Уже много месяцев Оскар носил в нагрудном кармашке пиджака треугольничком выглядывающий из него платочек. Вот этот шелковый лоскут он и достал из кармашка, расстелил, уложил на него безымянный палец, определил походя, что вплоть до третьего сустава внутреннюю сторону пальца прочерчивали линии, свидетельствовавшие о прилежности, целеустремленности и честолюбивом упрямстве.
Упрятав палец в платочек, я поднялся с кабельной катушки, потрепал Люкса по шее, держа в правой руке платочек и палец в платочке, собрался в путь-дорогу, хотел двинуться на Герресхайм, к дому, имел различные замыслы относительно своей находки, успел даже подойти к забору ближайшего садового участка – но тут ко мне воззвал Витлар, который лежал в развилке ветвей яблони и с этой позиции все время наблюдал за мной и за собакой, доставившей поноску.

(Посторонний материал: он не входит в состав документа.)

/-- The gather table (R267). The length of the member's own body follows from its update table; another
owner's stands in that owner's image, which staging cannot read, and there DST only has to exist.
DEDUCED: notes/assumptions/84.md. -/
def gatherFlaw (s : State) (x : ImgCtx) (r : Region) : Option Flaw :=
  let f := tabNum s x r
  let n := f 0 4
  let me := imgSetIndex s x.b
  andThen (firstFlaw [needT r (decide (n ≤ 65536)) 0, needT r (f 4 12 == 0) 4, needT r (decide (32 + 40 * n ≤ r.len)) 0]) fun _ =>
  andThen (eachOf (rangeFrom 0 4) fun g => needT r (engineRing x (f (16 + 4 * g) 4) 16) (16 + 4 * g)) fun _ =>
  eachOf (rangeFrom 0 n) fun i =>
    let e := 32 + 32 * i
    let port := f (e + 6) 1
    firstFlaw [needT r (decide (port ≤ 3)) (e + 6), needT r (f (e + 4) 2 == me ^^^ port) (e + 4),
      needT r (f (e + 7) 1 == 0) (e + 7), needT r (f (e + 20) 12 == 0) (e + 20),
      needT r (match x.regs.find? fun q => q.num == f (e + 16) 4 with 
        | some q => q.tier == 0 && (port != 0 || decide (gathBody s x (f (e + 8) 8) ≤ q.len))
        | none => false) (e + 16)]

/-- Bytes of a state block (R273). -/
def stateBytes (factored : Bool) (mom m n : Nat) : Nat :=
  let b := blockMap factored mom m n
  if factored then b.c + 4 * n else b.v + 4 * m * n

/-- A range of the deep tier lies on the stacks of a Stope die. -/
def onStope (die off n : Nat) : Bool := decide (2 * die * 2 ^ 36 ≤ off) && decide (off + n ≤ (2 * die + 2) * 2 ^ 36)

/-- An update descriptor (R274, R275). -/
def updFlaw (s : State) (x : ImgCtx) (r : Region) (j : Nat) : Option Flaw :=
  let e := 64 + 128 * j
  let f := fun o n => tabNum s x r (e + o) n
  let die := f 7 1
  let size := fun i => let g := fun o n => tabNum s x r (64 + 128 * i + o) n
    stateBytes (g 4 1 == 0) (g 5 1) (g 8 4) (g 12 4)
  let place := fun i copy => tabNum s x r (64 + 128 * i + 24) 8 +
    match x.regs.find? fun q => q.num == tabNum s x r (64 + 128 * i + 16 + 4 * copy) 4 with | some q => q.base | none => 0
  let apart := fun i a b => !overlap (place i a) (size i) (place j b) (size j)
  let block := fun copy => match x.regs.find? fun q => q.num == f (16 + 4 * copy) 4 with
    | some q => q.kind == 6 + copy && decide (f 24 8 + size j ≤ q.len) && onStope die (q.base + f 24 8) (size j)
    | none => false
  let deepIn := fun off n => onStope die off n && inRegion x.regs false 1 off n
  let area := 4 * f 8 4 * f 12 4
  let stats := if f 4 1 = 0 then 4 * f 8 4 + 4 * f 12 4 + 4 else 4
  let pub := f 6 1 != 0xFF
  let hdr := fun i => tabNum s x r (64 + 128 * i + 80) 8
  firstFlaw [needT r (decide (f 4 1 ≤ 1)) (e + 4), needT r (decide (f 5 1 ≤ 1)) (e + 5),
    needT r (decide (f 6 1 ≤ 4) || !pub) (e + 6), needT r (decide (die < 8)) (e + 7),
    needT r (f 8 4 != 0) (e + 8), needT r (f 12 4 != 0) (e + 12), needT r (block 0) (e + 16), needT r (block 1) (e + 20),
    needT r (deepIn (f 32 8) area) (e + 32), needT r (deepIn (f 40 8) stats) (e + 40),
    needT r (f 4 1 != 0 || (finite32 (f 48 4) && decide (f 48 4 < 2 ^ 31) && f 48 4 != 0)) (e + 48),
    needT r (decide (f 104 1 < 2)) (e + 104), needT r (f 105 3 == 0) (e + 105), needT r (f 112 16 == 0) (e + 112),
    needT r (apart j 0 1 && (rangeFrom 0 j).all fun i => apart i 0 0 && apart i 0 1 && apart i 1 0 && apart i 1 1) (e + 24),
    needT r (!pub || (rangeFrom 0 j).all fun i => tabNum s x r (64 + 128 * i + 6) 1 == 0xFF || hdr i != f 80 8 ||
      (rangeFrom i (j - i)).all fun k => hdr k == f 80 8) (e + 80)]

/-- The update table (R275). -/
def updateFlaw (s : State) (x : ImgCtx) (r : Region) : Option Flaw :=
  let f := tabNum s x r
  let n := f 0 4
  let params := (imgConsts s x.b).filterMap fun c => if c.target = 1 then some c.cellOrParam else none
  andThen (firstFlaw [needT r (decide (n ≤ 65536)) 0, needT r (n == 0 || imgGroupKind s x.b (f 12 4) == some 3) 12,
    needT r (f 48 16 == 0) 48, needT r (decide (64 + 128 * n ≤ r.len)) 0,
    needT r (n == 0 || (rangeFrom 0 8).all fun p => decide (p ∈ params)) 0]) fun _ =>
  andThen (eachOf (rangeFrom 0 8) fun d =>
    let q := f (16 + 4 * d) 4
    needT r (ringIs x q 1 16 && (q - 196608) / 4096 == d) (16 + 4 * d)) fun _ =>
  eachOf (rangeFrom 0 n) (updFlaw s x r)

/-! ## Collectives and arbiters -/

/-- How the members of a group lie on quads: the members in each quad and the quads, when every quad holds
the same number (R338).
DEDUCED: notes/assumptions/83.md. -/
def groupShape (l : List Nat) : Option (Nat × Nat) :=
  let quads := (l.map (· / 4)).eraseDups
  let k := (l.filter fun m => m / 4 == quads.headD 0).length
  if quads.all fun q => (l.filter fun m => m / 4 == q).length == k then some (k, quads.length) else none

/-- A collective descriptor (R338 to R341). -/
def collFlaw (s : State) (x : ImgCtx) (r : Region) (chunk c : Nat) : Option Flaw :=
  let e := 64 + 64 * c
  let f := fun o n => tabNum s x r (e + o) n
  let l := (imgGroup s x.b (f 8 4)).getD []
  let sh := (groupShape l).getD (0, 0)
  let n := l.length
  let op := f 4 1
  let bytes := f 32 8
  let count := bytes / chunk
  let slots := f 7 1
  let land := slots * ((sh.1 - 1) + (sh.2 - 1))
  let src := if op = 2 then bytes / max 1 n else bytes
  let dst := if op = 0 then bytes / max 1 n else bytes
  firstFlaw [needT r (f 0 4 == c) e, needT r (decide (op ≤ 3)) (e + 4), needT r (decide (f 5 1 < 4)) (e + 5),
    needT r (decide (f 6 1 ≤ 1)) (e + 6), needT r (decide (2 ≤ slots) && decide (slots ≤ 64)) (e + 7),
    needT r (decide (imgSetIndex s x.b ∈ l) && (groupShape l).isSome) (e + 8),
    needT r (if op = 3 then decide (f 12 2 < n) else f 12 2 == 0) (e + 12), needT r (f 14 2 == 0) (e + 14),
    needT r (inRegion x.regs false 0 (f 16 8) src) (e + 16), needT r (inRegion x.regs false (f 6 1) (f 24 8) dst) (e + 24),
    needT r (bytes != 0 && bytes % chunk == 0 && (op == 3 || count % max 1 n == 0)) (e + 32),
    needT r (2 ≤ op || hbmHolds x (f 40 4) (land * chunk)) (e + 40),
    needT r (ringIs x (f 44 4) 0 16 && (match ctxRing x (f 44 4) with | some q => decide (land + count ≤ 2 ^ q.depthLog) | none => false)) (e + 44),
    needT r (engineRing x (f 48 4) 16) (e + 48), needT r (f 52 12 == 0) (e + 52),
    needT r ((rangeFrom 0 c).all fun d => tabNum s x r (64 + 64 * d + 44) 4 != f 44 4) (e + 44),
    needT r ((rangeFrom 0 c).all fun d => tabNum s x r (64 + 64 * d + 48) 4 != f 48 4) (e + 48)]

/-- The collective table (R341). -/
def collsFlaw (s : State) (x : ImgCtx) (r : Region) : Option Flaw :=
  let f := tabNum s x r
  andThen (firstFlaw [needT r (decide (f 0 4 ≤ 4096)) 0, needT r (isPow2 (f 4 4) && decide (65536 ≤ f 4 4) && decide (f 4 4 ≤ 4194304)) 4,
    needT r (f 8 8 == 0) 8, needT r (f 32 32 == 0) 32, needT r (decide (64 + 64 * f 0 4 ≤ r.len)) 0]) fun _ =>
  andThen (eachOf (rangeFrom 0 4) fun g => needT r (engineRing x (f (16 + 4 * g) 4) 16) (16 + 4 * g)) fun _ =>
  eachOf (rangeFrom 0 (f 0 4)) (collFlaw s x r (f 4 4))

/-- The arbiter weights (R385). -/
def weightFlaw (s : State) (x : ImgCtx) (r : Region) : Option Flaw :=
  let f := tabNum s x r
  let n := f 0 4
  andThen (firstFlaw [needT r (decide (n ≤ 65536) && decide (16 + 8 * n ≤ r.len)) 0, needT r (f 4 12 == 0) 4]) fun _ =>
  eachOf (rangeFrom 0 n) fun i =>
    let e := 16 + 8 * i
    firstFlaw [needT r (siteOk (f e 1)) e, needT r (decide (f (e + 1) 2 < 0x200)) (e + 1),
      needT r (decide (f (e + 3) 1 < arbReqs (f e 1) (f (e + 1) 2))) (e + 3),
      needT r (decide (1 ≤ f (e + 4) 1) && decide (f (e + 4) 1 ≤ 15)) (e + 4), needT r (f (e + 5) 3 == 0) (e + 5)]

/-! ## Intake, generation, modes -/

/-- The staging window of a class (R404). -/
def windowBytes (budget : Nat) : Nat := min budget 4194304

/-- A class entry of the intake table (R402, R403); n: slots of the class. -/
def classFlaw (s : State) (x : ImgCtx) (r : Region) (c n : Nat) : Option Flaw :=
  let e := 32 + 64 * c
  let f := fun o k => tabNum s x r (e + o) k
  let unit := 16 * 2 ^ (f 1 1 - 1)
  firstFlaw [needT r (decide (f 0 1 < 32)) e, needT r (decide (1 ≤ f 1 1) && decide (f 1 1 ≤ 6)) (e + 1),
    needT r (f 2 1 == 1 || f 2 1 == 3) (e + 2), needT r (decide (f 3 1 < 2)) (e + 3),
    needT r (!bitAt (f 0 1) 2 || decide (96 * f 8 2 ≤ windowBytes (f 4 4))) (e + 4),
    needT r (f 8 2 % unit == 0) (e + 8), needT r (f 10 2 % unit == 0) (e + 10),
    needT r (hbmHolds x (f 16 4) (2 * f 24 8 * n)) (e + 16), needT r (f 56 8 == 0) (e + 56)]

/-- The intake table (R403). -/
def intakeFlaw (s : State) (x : ImgCtx) (r : Region) : Option Flaw :=
  let f := tabNum s x r
  let n := f 0 4
  let k := f 4 1
  let slots := (rangeFrom 0 n).map fun i => f (32 + 64 * k + i) 1
  andThen (firstFlaw [needT r (decide (1 ≤ n) && decide (n ≤ 65536)) 0, needT r (decide (1 ≤ k) && decide (k ≤ 16)) 4,
    needT r (f 5 3 == 0) 5, needT r (ringIs x (f 8 4) 0 16 && decide (f 8 4 ∉ x.pushed)) 8,
    needT r (ringIs x (f 12 4) 3 32 && decide (f 12 4 ∉ x.popped)) 12,
    needT r (f 16 4 == 0xFFFFFFFF || engineRing x (f 16 4) 16) 16, needT r (f 24 8 == 0) 24,
    needT r (decide (32 + 64 * k + n ≤ r.len)) 0]) fun _ =>
  andThen (eachOf (rangeFrom 0 k) fun c => classFlaw s x r c (slots.filter fun v => v % 16 == c).length) fun _ =>
  andThen (eachOf (slots.zip (rangeFrom 0 n)) fun p =>
    needT r (decide (p.1 % 16 < k) && decide (p.1 / 16 ≤ 1)) (32 + 64 * k + p.2)) fun _ =>
  needT r (hbmHolds x (f 20 4) (2 * slots.foldl (fun t v => t + windowBytes (f (32 + 64 * (v % 16) + 4) 4)) 0)) 20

Последний трамвай, или Обожествление банки для консервирования
Взять хотя бы его голос: высокомерная, напыщенная гнусавость. Итак, он лежал в развилке яблони, и он сказал:
– Хорошая у вас собака, господин мой.
Я, в ответ, с некоторой долей растерянности:
– А что вы делаете на яблоне?
Он начал охорашиваться у себя на развилке, жеманно распрямил длинный торс.
– Это всего лишь яблочки, всего лишь китайка. Ради Бога, ничего не бойтесь.
Пришлось его одернуть:
– Какое мне, собственно, дело до вашей китайки? И чего я должен бояться?
– Ну, знаете ли, – начал он по-змеиному шевелить языком, – вы вполне можете считать меня райским змием, ибо китайка существовала уже тогда.
Я, разъяренно:
– Аллегорическая болтовня.
Он, с немыслимой хитростью:
– Вы полагаете, что одни лишь десертные фрукты достойны греха?
Я уже хотел уйти, ибо в ту минуту мне ничто не казалось более невыносимым, чем дискуссия о фруктах, произраставших в раю, но тут он отбросил околичности, проворно соскочил со своей развилки, возвысился перед забором, длинный и разболтанный.
– А что это такое принесла ваша собака со ржаного поля?
Ну почему я ответил:
– Камень она принесла.
Разговор превращался в допрос.
– И вы прячете камень в карман?
– Я вообще люблю носить камни в кармане.
– А мне то, что принесла ваша собака, скорее напоминало палочку.
– Я продолжаю утверждать, что это был камень, пусть даже это десять раз было или могло быть палочкой.
– Короче, все-таки палочка?
– А мне без разницы, палочка или камень, китайка или десертные яблоки…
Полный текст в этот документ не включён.